00:29:54.960 | the real world impact of reinforcement learning agents
00:29:57.680 | On the deep learning side
00:30:01.920 | Okay, these neural networks that form higher representation
00:30:04.400 | The fun part is the algorithms all the different architectures the different encoder decoder structures
00:30:10.020 | all the attention self-attention
00:30:13.140 | recurrence LSTMs GRUs all the fun architectures and the data and
00:30:19.680 | the ability to leverage different data sets in order to
00:30:25.180 | discriminate better than uh
00:30:27.180 | Perform discriminatory tasks better than you know
00:30:30.640 | MIT does better than Stanford that kind of thing. That's the fun part
00:30:34.800 | The hard part is asking good questions and collecting huge amounts of data that's representative of the task
00:30:41.920 | That's for real world impact not CVPR publication real world impact
00:30:46.320 | A huge amount of data on the deeper enforcement learning side the key challenge
00:30:53.040 | The fun part again is the algorithms. How do we learn from data some of the stuff i'll talk about today?
00:30:57.520 | The hard part is defining the environment defining the access space and the reward structure
00:31:03.600 | As I mentioned this is the big challenge and the hardest part is how to crack the gap between simulation in the real world
00:31:10.640 | the leaping lizard
00:31:12.960 | That's the hardest part. We don't even know
00:31:14.960 | How to solve that transfer learning problem yet for the real world impact
00:31:18.880 | The three types of reinforcement learning
00:31:22.240 | There's countless algorithms and there's a lot of ways to taxonomize them, but at the highest level
00:31:30.960 | There's model-based and there's model-free
00:31:33.760 | model-based algorithms
00:31:37.020 | Learn the model of the world
00:31:39.280 | So as you interact with the world
00:31:41.280 | You construct your estimate of how you believe the dynamics of that world operates
00:31:47.940 | The nice thing about
00:31:51.680 | Doing that is once you have a model or an estimate of a model you're able to
00:31:56.480 | Anticipate you're able to plan into the future. You're able to
00:32:01.200 | use the model to
00:32:04.320 | In a branching way predict how your actions will change the world so you can plan far into the future
00:32:10.240 | This is the mechanism by which you you can you can do
00:32:13.360 | chess
00:32:15.520 | Uh in the simplest form because in chess, you don't even need to learn the model
00:32:18.880 | The model is learned is given to you chess go and so on
00:32:21.520 | The most important way in which they're different I think is the sample efficiency
00:32:26.500 | Is how many examples of data are needed to be able to successfully operate in the world?

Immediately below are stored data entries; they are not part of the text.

-- ==== Sys2Proof/Tests/Slice0.lean ====
section
/-! SUPPORT. Tests with expected results from the spec (95_test_vectors.md, table T122, opcode_table.json), the smoke
tests of `Instr.wellFormed` and `Cfg.build`, and for every obligation with hypotheses a witness that meets them. -/

namespace Sys2Proof.Tests

open Sys2Proof Sys2Proof.Machine

/-- The default instance under UNGATED. -/
def ungatedCfg : Cfg := { Cfg.default with completionGate := .ungated }

/-- The small instance of the vectors: CAPACITY 6, N 2. -/
def smallCfg (gate : CompletionGate) : Cfg :=
  { Cfg.default with capacity := 6, n := 2, completionGate := gate, room := by decide }

/-- An instance without channels: CAPACITY 2, N 0 (V3.11, V5.11). -/
def bareCfg : Cfg := { Cfg.default with capacity := 2, n := 0, room := by decide }

/-- A state of the vectors, written (CURSOR; BUF; RAW; SCALED). -/
def vec (cfg : Cfg) (cursor : Nat) (bytes : List Byte) (raw : List Field) (scaled : List Int)
    (h : cursor ≤ cfg.capacity := by decide) : State :=
  { State.reset with
    cfg := cfg, cursor := cursor, cursor_le := h, buf := bytes.mapIdx fun k b => (k, b), raw := raw, scaled := scaled }

/-- The state after one token: the outputs of the step, and one edge taken. -/
def after (s : State) (inTake frameDone : Bool) : State :=
  { s with inTake := inTake, frameDone := frameDone, clock := s.clock + 1 }

/-- The state of the vectors V2: a whole frame in BUF, another one published. -/
def v2 (gate : CompletionGate) (cursor : Nat) (h : cursor ≤ 6 := by decide) : State :=
  vec (smallCfg gate) cursor [0x20, 0x40, 0xE8, 0x03, 0xD0, 0x07] [1500, 1500] [127, 127] h

/-- A state of the vectors V3 to V5 with the given BUF. -/
def v3 (gate : CompletionGate) (cursor : Nat) (bytes : List Byte) (h : cursor ≤ 6 := by decide) : State :=
  vec (smallCfg gate) cursor bytes [7, 8] [9, 10] h

/-! ### WellFormed and Cfg.build: what each check refuses -/

theorem test_wf_complete_not_ungated : (Instr.complete 0x55).wellFormed ungatedCfg = false := by decide
theorem test_wf_complete_ungated_not_gated : Instr.completeUngated.wellFormed Cfg.default = false := by decide
theorem test_wf_h1Match_other_byte : (Instr.h1Match 0x21).wellFormed Cfg.default = false := by decide
theorem test_wf_h1Miss_header_byte : (Instr.h1Miss 0x20).wellFormed Cfg.default = false := by decide
theorem test_wf_h2Match_other_byte : (Instr.h2Match 0x20).wellFormed Cfg.default = false := by decide
theorem test_wf_h2Miss_header_byte : (Instr.h2Miss 0x40).wellFormed Cfg.default = false := by decide

theorem test_cfg_too_small :
    Cfg.build { Cfg.default.toCfgFields with capacity := 13 } = .error .capacityTooSmall := rfl
theorem test_cfg_zero_span :
    Cfg.build { Cfg.default.toCfgFields with fromHigh := 1000 } = .error .zeroSpan := rfl
theorem test_cfg_least_capacity :
    (Cfg.build { Cfg.default.toCfgFields with capacity := 14 }).toOption.isSome = true := rfl

/-! ### Decoding: words written out from the encodings of R81 to R105, `rst poll cls in_valid in_data` (table V1) -/

theorem test_decode_reset : decode Cfg.default 0b1_1_11_1_00100000 = .reset := by decide
theorem test_decode_idle : decode Cfg.default 0b0_0_11_1_00000000 = .idle := by decide
theorem test_decode_noByte : decode Cfg.default 0b0_1_10_0_00000000 = .noByte := by decide
theorem test_decode_noByte_complete_class : decode Cfg.default 0b0_1_11_0_00000000 = .noByte := by decide
theorem test_decode_complete : decode Cfg.default 0b0_1_11_1_01010101 = .complete 0x55 := by decide
theorem test_decode_ungated_no_byte : decode ungatedCfg 0b0_1_11_0_00000000 = .completeUngated := by decide
theorem test_decode_ungated_byte : decode ungatedCfg 0b0_1_11_1_00100000 = .completeUngated := by decide
theorem test_decode_h1Match : decode Cfg.default 0b0_1_00_1_00100000 = .h1Match 0x20 := by decide
theorem test_decode_h1Miss : decode Cfg.default 0b0_1_00_1_00100001 = .h1Miss 0x21 := by decide
theorem test_decode_h2Match : decode Cfg.default 0b0_1_01_1_01000000 = .h2Match 0x40 := by decide
theorem test_decode_h2Miss : decode Cfg.default 0b0_1_01_1_01000001 = .h2Miss 0x41 := by decide
theorem test_decode_fill : decode Cfg.default 0b0_1_10_1_11111111 = .fill 0xFF := by decide
theorem test_decode_other_header :
    decode { Cfg.default with headerByte1 := 0x21 } 0b0_1_00_1_00100001 = .h1Match 0x21 := by decide
theorem test_decode_too_wide : decodeBits Cfg.default 0x2000 = .error .widerThanDispatchWord := rfl

/-- The ten rows of the opcode table, by their match words, as the host's reader sees them. -/
theorem test_table_words :
    [0x1000, 0x0000, 0x0800, 0x0F00, 0x0E00, 0x0920, 0x0900, 0x0B40, 0x0B00, 0x0D00].map (decodeTableWord 16) =
      [some .reset, some .idle, some .noByte, some (.complete 0), some .completeUngated, some (.h1Match 0x20),
        some (.h1Miss 0), some (.h2Match 0x40), some (.h2Miss 0), some (.fill 0)] := by decide

/-- Each of them, placed after reset, is what the next step selects. -/
theorem test_placed_words :
    [0x1000, 0x0000, 0x0800, 0x0F00, 0x0E00, 0x0920, 0x0900, 0x0B40, 0x0B00, 0x0D00].map
        (fun w => some (fetch (State.reset.withFetchWord 16 w))) =
      [0x1000, 0x0000, 0x0800, 0x0F00, 0x0E00, 0x0920, 0x0900, 0x0B40, 0x0B00, 0x0D00].map (decodeTableWord 16) := by
  decide

/-! ### One step of each operation (vectors V2 to V5) -/

/-- V2.3: a RESET at FRAME_COMPLETE drops the pending frame. -/
theorem test_reset_drops_frame : stepToken .r (v2 .ungated 6) =
    .next (after (vec (smallCfg .ungated) 0 [0x20, 0x40, 0xE8, 0x03, 0xD0, 0x07] [0, 0] [0, 0]) false false) := rfl

/-- V2.1. -/
theorem test_reset_mid_frame : stepToken .r (v2 .byteGated 4) =
    .next (after (vec (smallCfg .byteGated) 0 [0x20, 0x40, 0xE8, 0x03, 0xD0, 0x07] [0, 0] [0, 0]) false false) := rfl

00:32:32.000 | And so model-based methods because they're constructing a model if they can
00:32:36.480 | Are extremely sample efficient
00:32:39.360 | Because once you have a model you can do all kinds of reasoning that doesn't require
00:32:44.100 | experiencing every possibility of that model you can
00:32:48.720 | Unroll the model to to see how the world changes based on your actions
00:32:53.600 | Value-based methods are ones that look to estimate
00:32:58.880 | The quality of states the quality of state taking a certain action in a certain state
00:33:06.320 | They're called off policy
00:33:08.320 | Versus the last category that's on policy. What does it mean to be off policy? It means that
00:33:16.080 | They constantly a value-based agents constantly update how good is taking action in a state
00:33:22.800 | and they have this
00:33:26.000 | model of that goodness of
00:33:28.240 | Taking action in a state and they use that to pick the optimal action
00:33:32.000 | They don't directly learn a policy a strategy of how to act they learn how good it is
00:33:39.600 | to be in a state and use that goodness information to then
00:33:44.960 | pick the best one
00:33:46.960 | And then every once in a while flip a coin in order to explore
00:33:49.920 | And then policy-based methods are ones that directly learn a policy function
00:33:56.320 | so they take
00:33:58.640 | as input the
00:34:00.640 | the world
00:34:02.140 | representation of that world neural networks and is output
00:34:04.720 | a action
00:34:07.360 | Where the action is stochastic
00:34:09.360 | So, okay, that's the range of model-based value-based and policy-based
00:34:14.820 | Here's an image from openai that I really like I encourage you to
00:34:19.700 | As we further explore here to look up spinning up in deeper enforcement learning from openai
00:34:26.120 | Here's an image that taxonomizes in the way that I described some of the recent developments
00:34:30.920 | in rl
00:34:32.660 | so at the very
00:34:34.420 | top the distinction between model free rl and
00:34:37.060 | model-based rl
00:34:40.180 | In model free rl, which is what we'll focus on today. There is a distinction between policy optimization
00:34:46.680 | So on policy methods and q learning which is all policy methods policy optimization methods that directly optimize the policy
00:34:56.340 | Directly learn the policy in some way
00:34:58.900 | and then
00:35:00.500 | Q learning all policy methods learn like I mentioned the value of taking a certain action in a state and from that
00:35:07.540 | learned
00:35:10.260 | that learned q value be able to
00:35:12.980 | Choose how to act in the world
00:35:16.020 | So let's look at a few sample representative
00:35:19.880 | approaches in this space
00:35:23.120 | Let's start with the one
00:35:27.940 | Really was one of the first great breakthroughs
00:35:30.600 | From google deep mind on the deep rl side and solving atari games dqn
00:35:35.320 | deep q learning networks deep q networks
00:35:40.500 | And let's take a step back and think about what q learning is
00:35:43.380 | Q learning looks at the state action value function
00:35:50.260 | That estimates based on a particular policy or based on an optimal policy. How good is it to take an action?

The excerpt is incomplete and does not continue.